Policing, politics, the "war on terror" and state secrecy (if not security) have melted and fused into a messy puddle. Why? Just because the Tories got a few leaks on immigration policies and numbers?

That's not how these things are done, not in Britain. Today's Queen's Speech will pass off without "disruption" for the same deferential reasons. Speaker Martin, long a Tory target, will not quit because he, like the parliamentary system, stands on dignity. But a police raid on the Palace of Westminster? DNA samples demanded and obtained? And the charge that a young Civil Service junior was "groomed", meaning suborned?
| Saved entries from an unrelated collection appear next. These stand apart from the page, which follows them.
@[simp] theorem State.disconnectLoad_frame (s : State) (x : LoadIx) :
    (s.disconnectLoad x).pending = s.pending ∧ (s.disconnectLoad x).due = s.due ∧ (s.disconnectLoad x).power = s.power ∧
    (s.disconnectLoad x).pins = s.pins ∧ (s.disconnectLoad x).address = s.address ∧ (s.disconnectLoad x).settings = s.settings ∧
    (s.disconnectLoad x).table = s.table ∧ (s.disconnectLoad x).bus = s.bus ∧ (s.disconnectLoad x).member = s.member ∧
    (s.disconnectLoad x).lease = s.lease ∧ (s.disconnectLoad x).cap = s.cap ∧ (s.disconnectLoad x).freeze = s.freeze ∧
    (s.disconnectLoad x).group = s.group ∧ (s.disconnectLoad x).port = s.port := by
  unfold State.disconnectLoad; (try dsimp only); (repeat' split) <;> simp_all

/-- A relation to the start state that every step of a fold keeps, the fold keeps. -/
theorem foldl_keeps {α β : Type} (f : State → α → State) (p : State → β) (h : ∀ s a, p (f s a) = p s) :
    ∀ (l : List α) (s : State), p (l.foldl f s) = p s
  | [], _ => rfl
  | a :: l, s => (foldl_keeps f p h l (f s a)).trans (h s a)

@[simp] theorem State.disconnectAll_frame (s : State) :
    (s.disconnectAll).pending = s.pending ∧ (s.disconnectAll).due = s.due ∧ (s.disconnectAll).power = s.power ∧
    (s.disconnectAll).pins = s.pins ∧ (s.disconnectAll).address = s.address ∧ (s.disconnectAll).settings = s.settings ∧
    (s.disconnectAll).table = s.table ∧ (s.disconnectAll).bus = s.bus ∧ (s.disconnectAll).member = s.member ∧
    (s.disconnectAll).lease = s.lease ∧ (s.disconnectAll).cap = s.cap ∧ (s.disconnectAll).freeze = s.freeze ∧
    (s.disconnectAll).group = s.group ∧ (s.disconnectAll).port = s.port := by
  unfold State.disconnectAll; exact ⟨foldl_keeps _ State.pending (fun s x => by simp) _ _,
    foldl_keeps _ State.due (fun s x => by simp) _ _,
    foldl_keeps _ State.power (fun s x => by simp) _ _,
    foldl_keeps _ State.pins (fun s x => by simp) _ _,
    foldl_keeps _ State.address (fun s x => by simp) _ _,
    foldl_keeps _ State.settings (fun s x => by simp) _ _,
    foldl_keeps _ State.table (fun s x => by simp) _ _,
    foldl_keeps _ State.bus (fun s x => by simp) _ _,
    foldl_keeps _ State.member (fun s x => by simp) _ _,
    foldl_keeps _ State.lease (fun s x => by simp) _ _,
    foldl_keeps _ State.cap (fun s x => by simp) _ _,
    foldl_keeps _ State.freeze (fun s x => by simp) _ _,
    foldl_keeps _ State.group (fun s x => by simp) _ _,
    foldl_keeps _ State.port (fun s x => by simp) _ _⟩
The government, with "operational independence" of its own, has just torn up another set of unwritten rules. Leak inquiries snare fall-guys, not front-bench spokesmen. MPs have their phones tapped and their associations investigated: that much is old hat. But the plods do not, by this protocol, come through the door. Even if ministers wanted payback, as it is called, for the cash-for-honours investigation (the one they blocked), Mr Green's case is beyond excessive.

The anti-terror apparatus is fast becoming the thing we cynics always feared: this is state security.

Its effect, if not its intent - but indulge me - is intimidation. It is of a piece with ID cards and those fantastical schemes for vast databases, wholesale monitoring of communications, biometric spying, and the rest. The institutionalised officiousness of the Home Office has been striving after these for decades. Once it was the desire for a national police force. Now the bureaucracy lusts, as all bureaucracies lust, for information. And it hates losing the stuff.

It mislays astounding amounts, predictably. That might be the comic sub-text to the travails in which Mr Green has revelled. "Up to" 20 leaks from Mr Galley? Compared with all those discs forgotten, all those memory sticks mislaid, and the dozens of laptops "stolen" from government? If you truly wish to worry about a security state, worry about this: they're not very good at the game.

But I know how hairs are split. "How can it be a police state," some may inquire, "if you are free to call it a police state?" Wrong. In a debauched democracy, everything is for the best in the best of all possible democracies. Everyone is always free, and only the paranoid could disagree. That diagnosis will be on your biometric card soon enough. Just to be on the safe side.

Mr Green could have been warned off. Mr Galley could have been sent to the gulag of work and pensions and spared the boys from Bindmans another civil libertarian speech. It was decided instead that a senior Tory should be clobbered. This was no mere "police matter". In the language of other societies, the government set the cops on an opposition politician. If Ms Smith truly knew nothing about any of it she should shred her files, tender her resignation, and go home. But stay off the phone.

I am not the most staunch defender of that big private club by the Thames. The British Parliament has failed too often to fulfil its elementary functions - Iraq, yet again - to justify the self-serving romance. But when the tiny demilitarised zone between executive and legislature is crossed, we have a significant problem.

Legal arguments over the Iraq Cabinet minutes and Mr Green's ferreting seem to have coincided. Freelance journalists are being strip-searched, currently, because the government has got itself caught bugging its own MPs. The Home Office is implacable in its demented pursuit of information-harvesting. And we, some of us, are paranoid if we think aloud about any of this?

Ian Johnston, Chief Constable of the British Transport Police, will no doubt put all our minds to rest, or to decent somnolence, soon enough. No blame will attach to Ms Smith, or to Downing Street, or to any ambition on the part of anyone who wishes to become the next chief cop at the Met.

Meanwhile, the absurdity we call a constitution will depend still on a few seventeenth-century notions and quaint practices. The Queen will deliver her speech today, for herself and her government, and the Speaker of the Commons will burble something solemn. Ancient, dignified, and wholly inadequate.